Pour les uns, c’est une chance pour toute l’Occitanie, le nouveau hub des énergies vertes de la région, le port de la transition énergétique en Méditerranée, un port innovant au service des énergies propres avec notamment de l’éolien en mer flottant et une usine à hydrogène vert. Pour les autres, c’est un véritable écocide sous couvert de greenwashing aux énergies vertes, un chantier démesuré qui va totalement défigurer les plages et le port d’alors avec force digues, remblais, bétonnages, accueil de gigantesques cargos à blé et pétrole, bien au-delà de l’éolien. Depuis 2019, les travaux ont commencé. Peu à peu, l’été, les plagistes se sont habitués à ces étonnants tankers travaillant jours et nuits qui vont et viennent dans le chenal allant de la ville au phare et transportent remblais, outillages, équipes de relais, sans compter la scansion des forages qui donne le tournis.

Port la Nouvelle©GClastres

Port-la-Nouvelle, le nouveau hub des énergies vertes en Occitanie ?

Sur le site officiel de « Port-la-Nouvelle – Energie du Futur – Occitanie éolien flottant en mer » édité par le Groupement d’Intérêt Economique AD’OCC – Agence pour le Développement économique de la région Occitanie en lien avec le département de l’Aude et le Grand Narbonne, le projet du futur port est largement détaillé. Parmi les chiffres clés, on peut lire qu’à terme, le port comprendra 200 mètres de quais « lourds »,  90 mètres de largeur d’accès au quai lourd, 3000 mètres de nouvelles digues,  80 mètres de largeur pour un flotteur d’éolienne, 2 fermes pilotes et 6 éoliennes flottantes en mer, 200 emplois sur le chantier.
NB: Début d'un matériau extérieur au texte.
-- ==== Sys2Proof/Tests/Slice0.lean ====
section
/-! SUPPORT. Tests on fixed values: words written out from the encoding tables, ill-formed terms, single steps, and for every statement with
conditions a state and operands that meet them. -/

namespace Sys2Proof.Tests
open Sys2Proof Sys2Proof.Machine
set_option Elab.async false

/-! ## Encoding: words laid out by R22 and R34, opcodes by R43 -/

/-- No counter awaited or set, no guard, the header of R22 otherwise zero. -/
def word (opc : BitVec 9) (f : Byte) (area : BitVec 48) : IWord := 0#12 ++ 0#4 ++ 0#4 ++ 0#1 ++ 0#2 ++ 7#4 ++ 7#4 ++ opc ++ f ++ area
/-- The same fields as a header. -/
def plain (f : Byte) : Hdr := { wait := 0, setf := 0, dist := 0, sw := 0, hint := 0, ga := 7, gb := 7, f := f }
/-- A word stands for an instruction. -/
def reads (w : IWord) (i : Instr) : Bool := match decode w with
  | .ok j => j = i
  | .error _ => false

theorem test_decode_header : reads (0xABC#12 ++ 5#4 ++ 9#4 ++ 1#1 ++ 2#2 ++ 0xB#4 ++ 0x4#4 ++ 0x005#9 ++ 0x42#8 ++ 0x010203000081#48)
    (.iadd ⟨0xABC, 5, 9, 1, 2, 0xB, 0x4, 0x42⟩ ⟨1, 2, 3, 0, 0, 0x81⟩) = true := by decide +kernel
theorem test_decode_arith : [
    reads (word 0x001 0 (4#8 ++ 3#8 ++ 0#32)) (.mov (plain 0) ⟨4, 3, 0, 0, 0, 0⟩),
    reads (word 0x002 0x24 (4#8 ++ 0#8 ++ 0xDEADBEEF#32)) (.movi (plain 0x24) ⟨4, 0, 0xDEADBEEF⟩),
    reads (word 0x00C 2 (1#8 ++ 2#8 ++ 3#8 ++ 4#8 ++ 0#8 ++ 0#8)) (.imad (plain 2) ⟨1, 2, 3, 4, 0, 0⟩),
    reads (word 0x012 0 (1#8 ++ 2#8 ++ 3#8 ++ 4#8 ++ 0#8 ++ 0#8)) (.idp4 (plain 0) ⟨1, 2, 3, 4, 0, 0⟩),
    reads (word 0x023 0x10 (249#8 ++ 2#8 ++ 7#8 ++ 0#16 ++ 0x80#8)) (.icmp (plain 0x10) ⟨249, 2, 7, 0, 0, 0x80⟩),
    reads (word 0x043 9 (1#8 ++ 2#8 ++ 3#8 ++ 4#8 ++ 0#16)) (.ffma (plain 9) ⟨1, 2, 3, 4, 0, 0⟩),
    reads (word 0x052 8 (1#8 ++ 2#8 ++ 3#8 ++ 4#8 ++ 0#16)) (.dfma (plain 8) ⟨1, 2, 3, 4, 0, 0⟩)].all (fun b => b) = true := by
  decide +kernel
theorem test_decode_convert : [
    reads (word 0x080 9 (1#8 ++ 2#8 ++ 0#24 ++ 0x1A#8)) (.cvt (plain 9) ⟨1, 2, 0, 0, 0, 0x1A⟩),
    reads (word 0x089 0 (0#8 ++ 3#8 ++ 0x123#12 ++ 0xFFFFC#20)) (.cbld (plain 0) ⟨0, 3, 0x123, 0xFFFFC⟩),
    reads (word 0x0A7 4 (1#8 ++ 2#8 ++ 0#24 ++ 3#8)) (.redl (plain 4) ⟨1, 2, 0, 0, 0, 3⟩)].all (fun b => b) = true := by decide +kernel
theorem test_decode_control : [
    reads (word 0x0C0 0 (0#16 ++ 0xFFFFFFFE#32)) (.bra (plain 0) ⟨0, 0, 0xFFFFFFFE⟩),
    reads (word 0x0C7 0 (0#16 ++ 77#32)) (.trap (plain 0) ⟨0, 0, 77⟩),
    reads (word 0x0C9 0 (4#8 ++ 0#8 ++ 0x021#12 ++ 0#20)) (.csrr (plain 0) ⟨4, 0, 0x021, 0⟩),
    reads (word 0x0CA 4 (0#16 ++ 0x011#12 ++ 0x3F#20)) (.csrw (plain 4) ⟨0, 0, 0x011, 0x3F⟩)].all (fun b => b) = true := by decide +kernel
theorem test_decode_core : [
    reads (word 0x0E0 0 (0#40 ++ 5#8)) (.join (plain 0) ⟨0, 0, 0, 0, 0, 5⟩),
    reads (word 0x0E5 0 (0#16 ++ 16#32)) (.regclaim (plain 0) ⟨0, 0, 16⟩),
    reads (word 0x100 5 (4#8 ++ 3#8 ++ 0x0AB#12 ++ 0x80000#20)) (.ld (plain 5) ⟨4, 3, 0x0AB, 0x80000⟩),
    reads (word 0x140 0x14 (8#8 ++ 3#8 ++ 1#12 ++ 8#20)) (.atom (plain 0x14) ⟨8, 3, 1, 8⟩),
    reads (word 0x147 0 (4#8 ++ 3#8 ++ 1#32)) (.arrive (plain 0) ⟨4, 3, 1⟩),
    reads (word 0x14C 0 (0#8 ++ 3#8 ++ 0#24 ++ 7#8)) (.push (plain 0) ⟨0, 3, 0, 0, 0, 7⟩),
    reads (word 0x163 0 0#48) (.fence (plain 0) ⟨0, 0, 0, 0, 0, 0⟩)].all (fun b => b) = true := by decide +kernel
theorem test_decode_units : [
    reads (word 0x106 0 (240#8 ++ 3#8 ++ 0x123#12 ++ 0x456#12 ++ 0#8)) (.ldt (plain 0) ⟨240, 3, 0x123, 0x456, 0⟩),
    reads (word 0x173 0 (4#8 ++ 3#8 ++ 6#12 ++ 0#20)) (.snap (plain 0) ⟨4, 3, 6, 0⟩),
    reads (word 0x180 0 (0#8 ++ 3#8 ++ 8#12 ++ 9#12 ++ 2#8)) (.mma (plain 0) ⟨0, 3, 8, 9, 2⟩),
    reads (word 0x1A0 0 (240#8 ++ 3#8 ++ 1#12 ++ 2#12 ++ 0#8)) (.cpy (plain 0) ⟨240, 3, 1, 2, 0⟩),
    reads (word 0x1B0 0 (4#8 ++ 3#8 ++ 1#12 ++ 0#20)) (.launch (plain 0) ⟨4, 3, 1, 0⟩),
    reads (word 0x1C0 0 (240#8 ++ 3#8 ++ 12#12 ++ 1#12 ++ 0#8)) (.fstore (plain 0) ⟨240, 3, 12, 1, 0⟩),
    reads (word 0x1F3 0x5A 0x123456789ABC#48) (.vendorDebug (plain 0x5A) 3 0x123456789ABC)].all (fun b => b) = true := by decide +kernel
theorem test_decode_reserved : [0x026, 0x03D, 0x03F, 0x055, 0x07F, 0x095, 0x0AD, 0x0CD, 0x0EA, 0x110, 0x151, 0x166, 0x176, 0x18A, 0x1A4,
    0x1B5].all (fun c => match decode (word (BitVec.ofNat 9 c) 0 0) with
      | .ok _ => false
      | .error _ => true) = true := by decide +kernel
/-- Opcodes and functions that DecodedWords names, with functions beside them that have a meaning (R174, R285, R458). -/
theorem test_decode_reserved_functions : ([word 0x1EF 0 0, word 0x0CA 3 0, word 0x1C4 3 0, word 0x189 0 3, word 0x0CA 2 0, word 0x1C4 2 0, word 0x189 0 2].map
    (fun w => (decode w).toOption.isSome)) = [false, false, false, false, true, true, true] := by decide +kernel
/-- The low byte of the first word is the lowest byte of the slot (R4, R12). -/
theorem test_table_word : decodeTableWord 96 (word 0x005 2 (1#8 ++ 2#8 ++ 3#8 ++ 0#24)).toNat = some (.iadd (plain 2) ⟨1, 2, 3, 0, 0, 0⟩) := by
  decide +kernel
Objectif : faire de l’Occitanie une région à énergie positive en 2050 avec Port-la-Nouvelle en fer de lance de cette transition énergétique, le port permettant d’expérimenter l’éolien en mer flottant (deux projets de fermes pilotes) mais aussi une usine d’hydrogène vert et de multiplier par trois la production d’énergies renouvelables. Parmi les arguments avancés par les partisans du chantier (à présent entamé) : les conditions favorables dans le golfe du Lion pour l’éolien en mer flottant avec des vents forts, réguliers et constants à 16 km des côtes où seront installés les turbines (plus de  7 m/s soit près de 30km/h) ; le fait que l’éolien terrestre soit déjà largement présent sur le territoire avec le premier parc raccordé au réseau dès 1993 et enfin la profondeur du golf (entre 50 et 200 m), idéal pour ce type de technologie.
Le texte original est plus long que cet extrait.